There are five problems on this examination. They are not necessarily of equal difficulty. Each problem may include subproblems. Five correct or mostly-correct solutions will earn you an A. Four correct or mostly-correct solutions will earn you a B. Three correct or mostly-correct solutions will earn you a C. Two correct or mostly-correct solutions will earn you a D. One or Zero correct or mostly-correct solutions will earn you an F. Failure to attempt the exam will earn you a 0. Partially-correct solutions may or may not earn you a partial grade, at the discretion of the grader.
Read the entire exam before you begin.
I expect that someone who has mastered the material and works at a
moderate rate should have little trouble completing the exam in a
reasonable amount of time. In particular, this exam is likely to take
you about five hours, depending on how well you've learned the topics
and how fast you work. You should not work more than eight hours on this
exam. Eight hours of work, documented attempts on all five problems, and
a signed statement that There's more to life than computer science
will earn you at least a C on this exam.
I would also appreciate it if you would write down the amount of time each problem takes.
This examination is open book, open notes, open mind, open computer, open Web. However, it is closed person. That means you should not talk to other people about the exam. Other than as restricted by that limitation, you should feel free to use all reasonable resources available to you.
As always, you are expected to turn in your own work. If you find ideas in a book or on the Web, be sure to cite them appropriately. If you use code that you wrote for a previous lab or homework, cite that lab or homework and the other members of your group. If you use code that you found on the course Web site, be sure to cite that code.
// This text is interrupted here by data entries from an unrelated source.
-- ==== Sys2Proof/Machine/Sha.lean ====
section
/-!
DEFINITION. SHA-256 and HMAC-SHA-256, as FIPS 180-4 and R197 name them: the tag of a Weighbridge record and the digests
of R97.
-/

namespace Sys2Proof.Machine

/-- A 32-bit word of SHA-256. -/
abbrev W32 := BitVec 32

/-- The primes up to 311, of which there are sixty-four. -/
def firstPrimes : List Nat :=
  (List.range 312).filter fun p => decide (2 ≤ p) && [2, 3, 5, 7, 11, 13, 17].all fun d => p == d || p % d != 0

/-- The greatest number below `r + 2 ^ bits` whose `k`-th power is at most `n`, where that of `r` is. -/
def rootFrom (k n : Nat) : Nat → Nat → Nat
  | 0, r => r
  | bits + 1, r => rootFrom k n bits (if (r + 2 ^ bits) ^ k ≤ n then r + 2 ^ bits else r)

/-- The first thirty-two bits of the fractional part of the `k`-th root of a prime, whose whole part is below eight. -/
def rootWord (k p : Nat) : W32 := BitVec.ofNat 32 (rootFrom k (p * 2 ^ (32 * k)) 35 0)

/-- The round constants: the cube roots of the first sixty-four primes, PRESUMED from FIPS 180-4, to which R197 refers. -/
def shaK : List W32 := firstPrimes.map (rootWord 3)

/-- The eight words of a hash in progress. -/
structure ShaState where
  a : W32
  b : W32
  c : W32
  d : W32
  e : W32
  f : W32
  g : W32
  h : W32
  deriving DecidableEq, Repr

/-- Eight words as a hash in progress. -/
def shaOf (l : List W32) : ShaState :=
  ⟨l.getD 0 0, l.getD 1 0, l.getD 2 0, l.getD 3 0, l.getD 4 0, l.getD 5 0, l.getD 6 0, l.getD 7 0⟩

/-- The initial hash value: the square roots of the first eight primes, PRESUMED from FIPS 180-4. -/
def shaInit : ShaState := shaOf ((firstPrimes.take 8).map (rootWord 2))

/-- The message schedule, newest word first: sixteen words of the block extended by `n` more. -/
def shaSchedule : Nat → List W32 → List W32
  | 0, w => w
  | n + 1, w =>
    let w15 := w.getD 14 0
    let w2 := w.getD 1 0
    let s0 := w15.rotateRight 7 ^^^ w15.rotateRight 18 ^^^ (w15 >>> 3)
    let s1 := w2.rotateRight 17 ^^^ w2.rotateRight 19 ^^^ (w2 >>> 10)
    shaSchedule n ((w.getD 15 0 + s0 + w.getD 6 0 + s1) :: w)

/-- One round. -/
def shaRound (s : ShaState) (kw : W32) : ShaState :=
  let s1 := s.e.rotateRight 6 ^^^ s.e.rotateRight 11 ^^^ s.e.rotateRight 25
  let ch := (s.e &&& s.f) ^^^ (~~~s.e &&& s.g)
  let t1 := s.h + s1 + ch + kw
  let s0 := s.a.rotateRight 2 ^^^ s.a.rotateRight 13 ^^^ s.a.rotateRight 22
  let maj := (s.a &&& s.b) ^^^ (s.a &&& s.c) ^^^ (s.b &&& s.c)
  ⟨t1 + s0 + maj, s.a, s.b, s.c, s.d + t1, s.e, s.f, s.g⟩

/-- The sixteen words of a 64-byte block. -/
def blockWords (b : List Byte) : List W32 := (List.range 16).map fun i => BitVec.ofNat 32 (natAt b (4 * i) 4)

/-- One block taken into the hash. -/
def shaBlock (s : ShaState) (b : List Byte) : ShaState :=
  let w := (shaSchedule 48 (blockWords b).reverse).reverse
  let t := (shaK.zip w).foldl (fun s kw => shaRound s (kw.1 + kw.2)) s
  ⟨s.a + t.a, s.b + t.b, s.c + t.c, s.d + t.d, s.e + t.e, s.f + t.f, s.g + t.g, s.h + t.h⟩

/-- The padded message of a byte string. -/
def shaPad (m : List Byte) : List Byte :=
  let z := (119 - m.length % 64) % 64
  m ++ [0x80] ++ List.replicate z 0 ++ beBytes 8 (8 * m.length)

/-- The blocks of a padded message taken in turn. -/
def shaBlocks : Nat → List Byte → ShaState → ShaState
  | 0, _, s => s
  | n + 1, m, s => shaBlocks n (m.drop 64) (shaBlock s (m.take 64))

/-- SHA-256 of a byte string, 32 bytes. -/
def sha256 (m : List Byte) : List Byte :=
  let p := shaPad m
  let s := shaBlocks (p.length / 64) p shaInit
  [s.a, s.b, s.c, s.d, s.e, s.f, s.g, s.h].flatMap fun w => beBytes 4 w.toNat

/-- HMAC-SHA-256 with a key of at most 64 bytes (R197). -/
def hmacSha256 (key m : List Byte) : List Byte :=
  let k := padTo 64 key
  sha256 ((k.map (· ^^^ 0x5C)) ++ sha256 ((k.map (· ^^^ 0x36)) ++ m))

end Sys2Proof.Machine
end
You need not cite the code provided in the body of the examination.
Although you may use the Web for this exam, you may not post your answers
to this examination on the Web. And, in case it's not clear, you may
not ask others (in person, via email, via IM, by posting a please help
message, or in any other way) to put answers on the Web.
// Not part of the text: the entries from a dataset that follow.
-- ==== Sys2Proof/Machine/EccOps.lean ====
section
/-!
DEFINITION. ECDSA over P-256 with SHA-256, as FIPS 186 defines it (R97): arithmetic modulo the field prime and the group
order, points in affine form, and the verification of a signature.
-/

namespace Sys2Proof.Machine

/-- The field prime of P-256. -/
def eccP : Nat := 0xFFFFFFFF00000001000000000000000000000000FFFFFFFFFFFFFFFFFFFFFFFF

/-- The order of the base point. -/
def eccN : Nat := 0xFFFFFFFF00000000FFFFFFFFFFFFFFFFBCE6FAADA7179E84F3B9CAC2FC632551

/-- The coefficient b of the curve y² = x³ − 3x + b. -/
def eccB : Nat := 0x5AC635D8AA3A93E7B3EBBD55769886BC651D06B0CC53B0F63BCE3C3E27D2604B

/-- The base point. -/
def eccG : Nat × Nat :=
  (0x6B17D1F2E12C4247F8BCE6E563A440F277037D812DEB33A0F4A13945D898C296,
   0x4FE342E2FE1A7F9B8EE7EB4A7C0F9E162BCE33576B315ECECBB6406837BF51F5)

/-- `b ^ e` modulo `m`, over the low `k` bits of `e`. -/
def powModBits (m b e : Nat) : Nat → Nat
  | 0 => 1
  | k + 1 =>
    let r := powModBits m b (e / 2) k
    r * r % m * (if e % 2 = 1 then b % m else 1) % m

/-- The inverse modulo a prime. -/
def invMod (m x : Nat) : Nat := powModBits m x (m - 2) 256

/-- The difference modulo `m` of two numbers below it. -/
def subMod (m a b : Nat) : Nat := (a + (m - b % m)) % m

/-- A point of the curve; none is the point at infinity. -/
abbrev EccPoint := Option (Nat × Nat)

/-- The third point of a chord or tangent with this slope. -/
def eccChord (p q : Nat × Nat) (l : Nat) : EccPoint :=
  let x := subMod eccP (subMod eccP (l * l % eccP) p.1) q.1
  some (x, subMod eccP (l * subMod eccP p.1 x % eccP) p.2)

/-- The sum of two points. -/
def eccAdd : EccPoint → EccPoint → EccPoint
  | none, q => q
  | p, none => p
  | some p, some q =>
    if p.1 = q.1 then
      if p.2 = q.2 && p.2 != 0 then
        eccChord p q ((3 * p.1 * p.1 + 3 * (eccP - 1)) % eccP * invMod eccP (2 * p.2 % eccP) % eccP)
      else none
    else eccChord p q (subMod eccP q.2 p.2 * invMod eccP (subMod eccP q.1 p.1) % eccP)

/-- A multiple of a point, over the low `k` bits of `e`. -/
def eccMul (p : EccPoint) (e : Nat) : Nat → EccPoint
  | 0 => none
  | k + 1 =>
    let r := eccMul p (e / 2) k
    let d := eccAdd r r
    if e % 2 = 1 then eccAdd d p else d

/-- A point of the curve with both coordinates in the field. -/
def eccOn (p : Nat × Nat) : Bool :=
  decide (p.1 < eccP) && decide (p.2 < eccP) &&
    (p.2 * p.2 % eccP == (p.1 * p.1 % eccP * p.1 + (eccP - 3) * p.1 + eccB) % eccP)

/-- A signature (r, s) of a hash verifies under a public key. -/
def ecdsaVerify (key : Nat × Nat) (r sg hash : Nat) : Bool :=
  if 1 ≤ r && r < eccN && 1 ≤ sg && sg < eccN && eccOn key then
    let w := invMod eccN sg
    match eccAdd (eccMul (some eccG) (hash * w % eccN) 256) (eccMul (some key) (r * w % eccN) 256) with
    | some p => p.1 % eccN == r
    | none => false
  else false

end Sys2Proof.Machine
end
Because different students may be taking the exam at different times,
you are not permitted to discuss the exam with anyone until after I have
returned it. If you must say something about the exam, you are allowed
to say This is among the hardest exams I have ever taken. If you
don't start it early, you will have no chance of finishing the exam.
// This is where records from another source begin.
-- ==== Sys2Proof/Machine/Boot.lean ====
section
/-!
DEFINITION. Commands of first power, the image, secure start, resets and SHIP (R26 to R29, R61 to R98, R127).
-/

namespace Sys2Proof.Machine

/-! ## Power (R61, R66, R68) -/

/-- POWER_ON_RESET_RELEASE (R70): the strap readings in 10 Ω, BAT in mV, and whether a source lies within its operating
range; from the cell alone a cold start needs 2.8 V (R68). -/
def execPowerOnResetRelease (chemR addrR bat : Nat) (source : Bool) (s : State) : Out :=
  .next (s.when (s.phase == .off && (source || decide (2800 ≤ bat))) fun s => s.coldStart 1 chemR addrR bat)

/-- What a record acceptance and a commit under way had written when the supply went (R307): the first slots of each. -/
def State.tornWrites (s : State) (intake commit : Nat) : State :=
  if s.lgr.warned then s
  else
    let w := match s.nextRec with
      | some r => if s.mayAccept r then (s.acceptWrites r).take intake else []
      | none => []
    let c := match s.lgr.spool with
      | e :: _ => ((s.planFor e).writes).take commit
      | [] => []
    (s.writeSlots w).writeSlots c

/-- POWER_LOSS (R61): how many slot writes of an acceptance and of a commit under way were made. -/
def execPowerLoss (intake commit : Nat) (s : State) : Out :=
  .next (s.when (s.phase != .off) fun s =>
    let s := if s.live then (s.tornWrites intake commit).wbPowerOff else s
    s.coldBase s.pins.chemR s.pins.addrR)

/-! ## The image (R82 to R85, R410) -/

/-- The headers as the devices that still answer gave them. -/
def State.answered (s : State) (d : Nat) (h : Option (List Byte)) : Option (List Byte) :=
  if s.portcFails d < 3 then h else none

/-- Whether the configuration space is read with one-byte addressing (R78): its size code denotes 2 KiB, or two-byte addressing found
no magic at offset 0 (`oneByte`), unless copy B, found elsewhere, names a larger device. -/
def usesOneByte (oneByte : Bool) (x found : Option (List Byte)) : Bool :=
  match x, found with
  | some g, _ => oneByte || hdrSize g == 1
  | none, some g => hdrSize g == 1
  | none, none => true

/-- IMAGE_HEADERS_READ (R78, R83): copy A's header as read, whether only one-byte addressing found its magic, and what lay at the
places probed for copy B: the one place copy A's size byte names, or, without magic in copy A, the seven places of R83 in
order. -/
def execImageHeadersRead (a : Option (List Byte)) (oneByte : Bool) (probes : List (Option (List Byte))) (s : State) : Out :=
  .next (s.when (s.phase == .startup && s.boot.reading.isNone) fun s =>
    let h := s.answered 0 a
    let l := (probePlaces.zip probes).map fun p : (Nat × Nat) × Option (List Byte) => s.answered p.1.1 p.2
    let x := h.filter hdrMagic
    let b := match x with
      | some g => findB (some g) (match probes with
          | p :: _ => [s.answered (if hdrTwo g then 1 else 0) p]
          | [] => [])
      | none => searchB l
    let s := { s with boot := { s.boot with copyA := ⟨h.filter hdrOk, none⟩, copyB := ⟨b.filter hdrOk, none⟩ } }
    let found := (x.filter hdrSizeOk).or b
    let s := s.setFlag F.TWB_PORTC_ONEBYTE (usesOneByte oneByte (x.filter hdrSizeOk) found)
    let s := match found with
      | some g => (s.setFlag F.TWB_PORTC_TWODEV (hdrTwo g)).setField F.TWB_PORTC_SIZE (hdrSize g)
      | none => s
    s.chooseCopy)

/-- IMAGE_BODY_READ_DONE (R82): the body of the copy being read. -/
def execImageBodyReadDone (body : List Byte) (s : State) : Out :=
  .next (s.when (s.phase == .startup) fun s =>
    match s.boot.reading with
    | none => s
    | some x =>
      let h := ((s.copy x).header).getD []
      match s.copyFault h body with
      | none => s.imageApply x h body
      | some why => s.copyFailed x why)

/-- A device is being read: at start-up, or in the background check of a copy it holds (R84, R85). -/
def State.portcReads (s : State) (dev : Nat) : Bool :=
  match s.phase, s.boot.checking with
  | .startup, _ => true
  | .run, some x => s.copyDevice x == dev
  | _, _ => false

/-- PORTC_ATTEMPT_FAIL (R85, R406, R410): the device, and how the lines were found: as they should be; low and freed within
nine clocks; or faulted. After the third failure the device is given up, at start-up and in the background check alike, and every
copy on it counts as invalid. -/
def execPortcAttemptFail (dev : Nat) (freed : Option Bool) (s : State) : Out :=
  .next (s.when (s.portcReads dev && s.portcFails dev < 3) fun s =>
    let s := s.event F.TWB_EVENT_PORTC_FAIL
    let s := match freed with
      | some true => (s.event F.TWB_EVENT_RECOVER).bump R.TWB_RECCNT 1
      | some false => s.setFlag F.TWB_STATUS_BUSFAULT_C true
      | none => s
    let n := s.portcFails dev + 1
    let s := if dev = 0 then { s with boot := { s.boot with fails0 := n } } else { s with boot := { s.boot with fails1 := n } }
    if n < 3 then { s with boot := { s.boot with retryDue := s.timer (msTicks 1) } }
    else
      let s := s.setFlag (if dev = 0 then F.TWB_PORTC_DEV0_FAIL else F.TWB_PORTC_DEV1_FAIL) true
      match s.boot.reading, s.boot.checking with
      | some x, _ => if s.copyDevice x = dev then (s.deviceLost dev).tryOther x else s
      | none, some _ =>
        ({ s with boot := { s.boot with checking := none } }.deviceLost dev).note 0x0A false false 0
      | none, none => s)

/-- PORTC_RETRY (R410): the read is made again. -/
def execPortcRetry (s : State) : Out :=
  .next (s.when (s.live && s.elapsed s.boot.retryDue) fun s =>
    { s with boot := { s.boot with retryDue := none } }.setFlag F.TWB_STATUS_BUSFAULT_C false)

/-- BACKGROUND_COPY_CHECK_DONE (R83, R84): the body of the copy not loaded, none where its device did not answer. -/
def execBackgroundCopyCheckDone (body : Option (List Byte)) (s : State) : Out :=
  .next (s.whenRun fun s =>
    match s.boot.checking with
    | none => s
    | some x =>
      let s := { s with boot := { s.boot with checking := none } }
      let bad := match (s.copy x).header, body with
        | none, _ => some (if s.portcFails (s.copyDevice x) < 3 then 1 else 4)
        | some _, none => some 4
        | some h, some b => s.copyFault h b
      match bad with
      | some why => (s.copyDegraded x why).note 0x0A false false 0
      | none =>
        let s := s.setCopy x { s.copy x with valid := some true }
        let c := fun y => ((s.copy y).header.map hdrCounter).getD 0
        if s.boot.loaded == some .a && c .a == c .b then s.post K.COPY_TIE (beBytes 4 (c .b)) else s)

/-! ## Secure start and resets (R61, R98) -/

/-- SECURE_START (R98). -/
def execSecureStart (s : State) : Out := .next (s.when (s.phase == .run && s.boot.secureDue) State.secureStart)

/-- WARM_RESET (R61), with its cause of R473. -/
def execWarmReset (cause : Nat) (s : State) : Out := .next (s.whenLive fun s => s.warmReset cause)

/-- CORE_RESET (R61), with its cause of R473. -/
def execCoreReset (cause : Nat) (s : State) : Out := .next (s.whenRun fun s => s.coreReset cause)

/-! ## SHIP (R26 to R29, R126, R127) -/

/-- An image write that SHIP cuts short is recorded as failed (R95); which of the two failures its record names is open. -/
def State.shipWrite (s : State) : State :=
  match s.boot.write with
  | none => s
  | some w => let (v, s) := s.fresh; s.imageEnd w (1 + v.toNat % 2)

/-- SHIP_ENTRY goes last into the FIFOs, and everything that waits is taken in (R27, R126). -/
def State.shipTaken (s : State) (req : Requester) : State :=
  let s := s.shipWrite
  let s := s.shipRequestsDone resDone stOk []
  let s := s.post K.SHIP_ENTRY ([byte s.srcEn.toNat, boolByte (s.flag F.PATH_CFG_KEEP_SHIP)] ++
    beBytes 2 s.chg.bat ++ [byte req.code])
  s.intakeAll

/-- The state in which SHIP_ENTRY is accepted, if the Ledger can take it now. -/
def State.shipAccept (s : State) (req : Requester) : Option State :=
  let t := s.shipTaken req
  if t.lgr.waiting.isEmpty && !t.ledgerDead then some t else none

/-- SHIP_DELAY_EXPIRY (R27, R321): SHIP is entered once its record is accepted. -/
def execShipDelayExpiry (s : State) : Out :=
  .next (s.whenRun fun s =>
    match s.boot.shipDue with
    | none => s
    | some (t, req) =>
      if s.now < t then s
      else if s.shipBlock ≠ 0 then s.shipCheck
      else match s.shipAccept req with
        | some s' => s'.enterShip
        | none => s)

/-- SHIP_ARM_EXPIRY (R28). -/
def execShipArmExpiry (s : State) : Out :=
  .next (s.whenRun fun s => s.when (s.elapsed (s.boot.shipArmed.map (·.1))) State.shipDrop)

/-- A cold start out of SHIP; with no source in range it needs 2.8 V of the cell (R68). -/
def State.shipExit (s : State) (source : Bool) (bat : Nat) : State :=
  if source || decide (2800 ≤ bat) then s.coldStart 2 s.pins.chemR s.pins.addrR bat
  else { s with phase := .off }

/-- SHIP_EXIT_WAKE (R29, R68): how long WAKE was held high in ms, what the count made of it between 400 and 600 ms, whether a source
lies within its operating range, BAT in mV. -/
def execShipExitWake (ms : Nat) (source : Bool) (bat : Nat) (ends : Bool) (s : State) : Out :=
  .next (s.when (s.phase == .ship && (decide (600 ≤ ms) || (decide (400 ≤ ms) && ends))) fun s => s.shipExit source bat)

/-- The windows of the ship-exit detector in mV (R127). -/
def shipWindow : Source → Nat → Bool
  | .vin, v => 4500 ≤ v && v ≤ 28500
  | .vbus, v => 4000 ≤ v && v ≤ 23000
  | .vpv, v => 2500 ≤ v && v ≤ 19000
  | .tether, v => 19500 ≤ v

/-- The source's bit as latched at the ship entry (R126). -/
def State.latchedOn (s : State) (x : Source) : Bool :=
  bitOf s.path.latchedEn (enFlag x).bit && (x != .vbus || s.part == .qtl6410)

/-- SHIP_EXIT_SOURCE (R127): a latched source has been within its window for `ms` on WDO, at least 20 ms, VBUS with its attach
debounced; BAT in mV. -/
def execShipExitSource (x : Source) (mv ms : Nat) (attached : Bool) (bat : Nat) (s : State) : Out :=
  .next (s.when (s.phase == .ship && s.latchedOn x && shipWindow x mv && decide (20 ≤ ms) && (x != .vbus || attached))
    fun s => s.shipExit true bat)

/-- WAKE_PIN_CHANGE (R400): outside SHIP a high WAKE keeps SYS running, and TWB_STATUS.WAKEPIN follows the pin. -/
def execWakePinChange (high : Bool) (s : State) : Out := .next { s with pins := { s.pins with wake := high } }

end Sys2Proof.Machine
end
You may also summarize these policies. You may not tell other students
which problems you've finished. You may not tell other students how long
you've spent on the exam.
You must include both of the following statements on the cover sheet of the examination.
Please sign and date each statement. Note that the statements must be true; if you are unable to sign either statement, please talk to me at your earliest convenience. You need not reveal the particulars of the dishonesty, simply that it happened. Note also that inappropriate assistance is assistance from (or to) anyone other than Professor Rebelsky (that's me).
You must present your exam to me in two forms: both physically and electronically. That is, you must write all of your answers using the computer, print them out, number the pages, put your name on the top of every page, and hand me the printed copy. You must also email me a copy of your exam. You should create the emailed version by copying the various parts of your exam and pasting them into an email message. In both cases, you should put your answers in the same order as the problems. Failure to name and number the printed pages will lead to a penalty. Failure to turn in both versions may lead to a much worse penalty. Failure to turn in a legible version of the exam is also likely to lead to a penalty.
In many problems, I ask you to write code. Unless I specify otherwise in a problem, you should write working code and include examples that show that you've tested the code.
Unless I explicitly tell you not to document a procedure, you should
assume that you must document every procedure you write using six-P
style documentation. You need not document main
or
procedures whose primary purpose is to run unit tests.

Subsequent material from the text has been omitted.